People say that the Baby Boomers were the luckiest generation. Maybe that’s true. In Britain, at least, my generation never had to go and fight somewhere. We had the benefits of the Welfare State and the opportunity of greater education than any before us.

Sometimes, though, it feels as if we were luckier in other ways. We’re the generation caught betwixt and between the way England was and the brave new world it’s still trying to be. I spent a fair bit of my childhood in a 1930s semi-detached house. Very comfortable, yes. But the only possible heat upstairs was a fireplace in my parent’s bedroom, and that was only lit when someone was ill. In a middle-class house I scraped frost off the inside of my bedroom window on a winter’s morning.

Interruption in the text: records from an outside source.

-- ==== Sys2Proof/Proofs/LeavingPeers.lean ====
section
/-!
SUPPORT. How a fetch leaves its peer (R56, R57), and what settling leaves of a fetch slot in use and of a segment that is neither ABSENT nor HELD (R40 to R47).
-/
namespace Sys2Proof.Machine

/-! ## Segments that selection leaves alone (R17, R41, R46) -/

/-- R17. Every record of the image that has the segment has it in this state. -/
def AllInState (k : ImageKey) (seg : Nat) (st : SegState) (c : Chip) : Prop :=
  ∀ r ∈ c.catalog.records, r.image = k → ∀ e, r.entries[seg]? = some e → e.state = st

/-- R41, R46. A segment in this state is neither a candidate nor evictable. -/
def LeftAlone (st : SegState) : Prop := st ≠ .absent ∧ ∀ slot, st ≠ .held slot

/-- R17. The image's record has the segment. -/
abbrev HasSegment (k : ImageKey) (seg : Nat) (c : Chip) : Prop := RecordHas k (fun r => seg < r.entries.length) c

variable {k k' : ImageKey} {seg seg' : Nat} {st st' : SegState} {c d : Chip}

theorem AllInState.of_catalog (h : d.catalog = c.catalog) (hc : AllInState k seg st c) : AllInState k seg st d := by rwa [AllInState, h]

theorem AllInState.ne_of_hasState (hc : AllInState k seg st c) (h : HasState k' seg' st' c) (hst : st' ≠ st) : ¬(k' = k ∧ seg' = seg) := by
  rintro ⟨rfl, rfl⟩
  obtain ⟨r, hr, e, himage, hget, hstate⟩ := h
  exact hst (hstate.symm.trans (hc r hr himage e hget))

/-- A change of records that keeps the images and the segment's entry keeps its state. -/
theorem AllInState.of_map {g : ImageRecord → ImageRecord} (h : d.catalog.records = c.catalog.records.map g) (himage : ∀ r, (g r).image = r.image)
    (hentry : ∀ r, r.image = k → (g r).entries[seg]? = r.entries[seg]?) (hc : AllInState k seg st c) : AllInState k seg st d := by
  intro r' hr' himage' e he
  rw [h] at hr'
  obtain ⟨r, hr, rfl⟩ := List.mem_map.mp hr'
  have hk : r.image = k := (himage r).symm.trans himage'
  exact hc r hr hk e ((hentry r hk).symm.trans he)

/-- A change of another segment's state keeps a segment's state. -/
theorem AllInState.of_other (hne : ¬(k' = k ∧ seg' = seg)) (h : d.catalog.records = c.catalog.records.map (onImage k' (withSegState seg' st')))
    (hc : AllInState k seg st c) : AllInState k seg st d := by
  refine hc.of_map h (onImage_image (by exact fun _ => rfl)) fun r hk => ?_
  unfold onImage
  split
  · next hk' =>
    have : seg' ≠ seg := fun e => hne ⟨hk'.symm.trans hk, e⟩
    simp [withSegState, this]
  · rfl

/-- The segment whose state is changed has the new one in every record of its image. -/
theorem AllInState.of_set (h : d.catalog.records = c.catalog.records.map (onImage k (withSegState seg st))) : AllInState k seg st d := by
  intro r' hr' himage e he
  rw [h] at hr'
  obtain ⟨r, hr, rfl⟩ := List.mem_map.mp hr'
  have hk : r.image = k := (onImage_image (by exact fun _ => rfl) r).symm.trans himage
  simp only [onImage, hk, if_true, withSegState, List.getElem?_modify_eq, Option.map_eq_map, Option.map_eq_some_iff] at he
  obtain ⟨_, _, rfl⟩ := he
  rfl

theorem AllInState.evictSegment (hne : ¬(k' = k ∧ seg' = seg)) (slot : Nat) (hc : AllInState k seg st c) :
    AllInState k seg st (evictSegment k' seg' slot c) := by
  have hset : AllInState k seg st (setSegState k' seg' .absent c) := hc.of_other hne (setSegState_records _ _ _ _)
  rcases evictSegment_records k' seg' slot c with h | h
  · exact hc.of_other hne h
  · rw [← setSegState_records] at h
    refine hset.of_map h (onImage_image (by exact fun _ => rfl)) fun r _ => ?_
    unfold onImage
    split <;> rfl

theorem onImage_length {f : ImageRecord → ImageRecord} (hf : ∀ r, (f r).entries.length = r.entries.length) (r : ImageRecord) :
    (onImage k f r).entries.length = r.entries.length := by
  unfold onImage
  split
  exacts [hf r, rfl]

theorem withSegState_length (seg : Nat) (st : SegState) (r : ImageRecord) : (withSegState seg st r).entries.length = r.entries.length := by
  simp [withSegState]

/-- A change of a segment's state leaves an image's record the segments it has. -/
theorem HasSegment.of_segState (h : d.catalog.records = c.catalog.records.map (onImage k' (withSegState seg' st'))) (hc : HasSegment k seg c) :
    HasSegment k seg d :=
  RecordHas.of_map h (onImage_image (by exact fun _ => rfl)) (fun r hr => by rwa [onImage_length (withSegState_length seg' st')]) hc

theorem HasSegment.evictSegment (slot : Nat) (hc : HasSegment k seg c) : HasSegment k seg (evictSegment k' seg' slot c) := by
  rcases evictSegment_records k' seg' slot c with h | h
  · exact HasSegment.of_segState h hc
  · rw [← setSegState_records k' seg' .absent c] at h
    refine RecordHas.of_map h (onImage_image (by exact fun _ => rfl)) (fun r hr => ?_) (HasSegment.of_segState (setSegState_records k' seg' .absent c) hc)
    rwa [onImage_length (by exact fun _ => rfl)]

theorem hasSegment_of_segState (h : (segState c k seg).isSome) : HasSegment k seg c := by
  unfold segState at h
  split at h
  · next r hr => exact ⟨r, hr, by simpa using h⟩
  · cases h

theorem HasSegment.segState (h : HasSegment k seg c) (hall : AllInState k seg st c) : segState c k seg = some st := by
  obtain ⟨r, hr, hlen⟩ := h
  have hget : r.entries[seg]? = some r.entries[seg] := List.getElem?_eq_getElem hlen
  simp [Machine.segState, hr, hget, hall r (List.mem_of_find?_eq_some hr) (findRecord_image hr) _ hget]

/-- Going from one chip to another, a segment keeps its state and its entry, and no fetch of it is opened. -/
structure KeepsSegment (k : ImageKey) (seg : Nat) (st : SegState) (c d : Chip) : Prop where
  state : AllInState k seg st c → AllInState k seg st d
  entry : HasSegment k seg c → HasSegment k seg d
  fetches : AllInState k seg st c → ∀ i g, fetchSlot d i = .opened g → g.image = k → g.segment = seg → fetchSlot c i = .opened g

theorem KeepsSegment.trans {e : Chip} (h : KeepsSegment k seg st c d) (h' : KeepsSegment k seg st d e) : KeepsSegment k seg st c e :=
  ⟨fun hc => h'.state (h.state hc), fun hc => h'.entry (h.entry hc),
    fun hc i g hg himage hseg => h.fetches hc i g (h'.fetches (h.state hc) i g hg himage hseg) himage hseg⟩

theorem KeepsSegment.of_same (hc : d.catalog = c.catalog) (hs : d.fetch.slots = c.fetch.slots) : KeepsSegment k seg st c d :=
  ⟨.of_catalog hc, .of_catalog hc, fun _ i _ hg _ _ => (fetchSlot_of_slots hs i).symm.trans hg⟩

/-- R41, R47. A segment that is not ABSENT is no candidate, so that no fetch is opened for it. -/
theorem openFetch_keepsSegment (hst : st ≠ .absent) {i slot : Nat} {x : Candidate} (p : PeerRecord) (hi : freeSlot c = some i) (hx : x ∈ candidates c) :
    KeepsSegment k seg st c (openFetch i slot x p c) := by
  have hother : AllInState k seg st c → ¬(x.image = k ∧ x.segment = seg) := fun hc => hc.ne_of_hasState (candidates_absent hx) (Ne.symm hst)
  refine ⟨fun hc => hc.of_other (hother hc) (openFetch_records i slot x p c), fun hc => HasSegment.of_segState (openFetch_records i slot x p c) hc,
    fun hc j g hg himage hseg => ?_⟩
  obtain ⟨hfilled, hothers, _⟩ := openFetch_fills (freeSlot_lt hi) slot x p
  by_cases hj : j = i
  · rw [hj, hfilled] at hg
    cases hg
    exact absurd ⟨himage, hseg⟩ (hother hc)
  · exact (hothers j hj).symm.trans hg

/-- R46. A segment that is not HELD is not evicted. -/
theorem evictSegment_keepsSegment (hst : ∀ slot, st ≠ .held slot) {priv : Bool} {v : Evictable} (hv : v ∈ evictables c priv) :
    KeepsSegment k seg st c (evictSegment v.image v.segment v.slot c) :=
  ⟨fun hc => hc.evictSegment (hc.ne_of_hasState (evictables_held hv) (Ne.symm (hst v.slot))) v.slot, HasSegment.evictSegment v.slot,
    fun _ i _ hg _ _ => (fetchSlot_of_slots (evictSegment_slots _ _ _ c) i).symm.trans hg⟩

theorem settle_keepsSegment (hst : LeftAlone st) (c : Chip) : KeepsSegment k seg st c (settle c) :=
  settle_does (R := KeepsSegment k seg st) .trans (fun _ h => .of_same h.1 h.2.1)
    (runSelection_does (R := KeepsSegment k seg st) .trans (fun _ h => .of_same h.1 h.2.1) (fun _ _ _ _ p hi hx => openFetch_keepsSegment hst.1 p hi hx)
      (fun _ _ _ hv => evictSegment_keepsSegment hst.2 hv)) c

/-! ## Fetch slots in use -/

/-- Going from one chip to another, every fetch slot that is not FREE stands. -/
def KeepsInUse (c d : Chip) : Prop := ∀ i, fetchSlot c i ≠ .free → fetchSlot d i = fetchSlot c i

theorem KeepsInUse.trans {e : Chip} (h : KeepsInUse c d) (h' : KeepsInUse d e) : KeepsInUse c e := fun i hi =>
  have hd := h i hi
  (h' i (hd ▸ hi)).trans hd

theorem KeepsInUse.of_slots (h : d.fetch.slots = c.fetch.slots) : KeepsInUse c d := fun i _ => fetchSlot_of_slots h i

theorem openFetch_keepsInUse {i : Nat} (hi : freeSlot c = some i) (slot : Nat) (x : Candidate) (p : PeerRecord) : KeepsInUse c (openFetch i slot x p c) :=
  fun j hj => (openFetch_fills (freeSlot_lt hi) slot x p).2.1 j fun e => hj (e ▸ freeSlot_free hi)

/-- R47. Settling opens fetches in FREE slots alone. -/
theorem settle_keepsInUse (c : Chip) : KeepsInUse c (settle c) :=
  settle_does (R := KeepsInUse) .trans (fun _ h => .of_slots h.2.1)
    (runSelection_does (R := KeepsInUse) .trans (fun _ h => .of_slots h.2.1) (fun _ _ slot x p hi _ => openFetch_keepsInUse hi slot x p)
      (fun _ _ _ _ => .of_slots (evictSegment_slots _ _ _ _))) c

/-! ## A fetch leaves its peer (R56, R57) -/

theorem abandonFetch_records (i detail : Nat) (x : OpenFetch) (c : Chip) :
    (abandonFetch i detail x c).catalog.records = c.catalog.records.map (onImage x.image (withSegState x.segment (.cooling (c.now + 30000)))) := by
  rw [abandonFetch, report_catalog, setSegState_records, (release_unmoved _ _).1, (freeFetch_does _ _ _ _).2.1]

/-- R56, R57. The fetch has moved to another peer, or its slot is FREE and its segment cools. -/
def HasLeft (i : Nat) (x : OpenFetch) (c : Chip) : Prop :=
  (∃ p : PeerRecord, p.id ≠ x.peer ∧ fetchSlot c i = .opened (movedTo p x)) ∨
    (fetchSlot c i = .free ∧ ∃ u, AllInState x.image x.segment (.cooling u) c)

theorem nextHolder_ne {x : OpenFetch} {p : PeerRecord} (h : nextHolder x c = some p) : p.id ≠ x.peer := by
  unfold nextHolder at h
  split at h
  · exact fun e => (chooseHolder_some h).2.2 (by rw [e])
  · cases h

/-- R56, R57. A switch that is made takes the fetch from its peer. -/
theorem switchFetch_hasLeft {i : Nat} {x : OpenFetch} (h : fetchSlot c i = .opened x) : HasLeft i x (switchFetch i c) := by
  have hi := fetchSlot_opened_lt h
  cases hholder : nextHolder x c with
  | some p =>
    rw [switchFetch_of_some h hholder]
    exact .inl ⟨p, nextHolder_ne hholder, (moveToPeer_does hi x p).1⟩
  | none =>
    rw [switchFetch_of_none h hholder]
    exact .inr ⟨(fetchSlot_of_set (abandonFetch_slots i _ x c) hi i).trans (if_pos rfl), _, .of_set (abandonFetch_records i _ x c)⟩

theorem HasLeft.of_same {i : Nat} {x : OpenFetch} (hc : d.catalog = c.catalog) (hs : d.fetch.slots = c.fetch.slots) (h : HasLeft i x c) : HasLeft i x d := by
  rw [HasLeft, fetchSlot_of_slots hs]
  exact h.imp_right fun ⟨hfree, u, hall⟩ => ⟨hfree, u, hall.of_catalog hc⟩

theorem cooling_leftAlone (u : Nat) : LeftAlone (.cooling u) := ⟨by simp, by simp⟩

/-- R18, R56. What is set going after the fetch has left its peer does not bring it back: a cooling segment is no candidate. -/
theorem HasLeft.leftPeer {i : Nat} {x : OpenFetch} (h : HasLeft i x c) : LeftPeer (settle c) i x := by
  intro g hg himage hseg
  rcases h with ⟨p, hp, hmoved⟩ | ⟨hfree, u, hall⟩
  · have hstill := (settle_keepsOpen c i _ hmoved).1
    obtain rfl := FetchSlot.opened.inj (hg.symm.trans hstill)
    exact ⟨hp, rfl, rfl, rfl, rfl, rfl, rfl, rfl⟩
  · have hbefore := (settle_keepsSegment (cooling_leftAlone u) c).fetches hall i g hg himage hseg
    rw [hfree] at hbefore
    cases hbefore

end Sys2Proof.Machine
end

Fireplace in the dining room that also served to heat the back burner in the kitchen, which probably hadn’t been updated since the house was built. One more fireplace in the front room. Lit for company or on Sundays when my father went in there to write.


That wasn’t deprivation. It was perfectly normal, and better than the housing many families had. It’s only looking back that England seems like a country on the brink of poverty them. So much hadn’t changed over the decades that went before. Until the heights of secondary education, boys had to wear shorts to school, and the winter of 62’3 was one of the coldest on record. We did it; there was no choice. It didn’t make us harder or tougher. It was simply how things were.

There are plenty of other examples. This isn’t an exercise in nostalgia, though, rather a realisation that when I write about Leeds in the 1940s, or in the 1890s for the Tom Harper books, they’re not as far away from my own young years as they probably should be. We moved on, and I’m very glad we did.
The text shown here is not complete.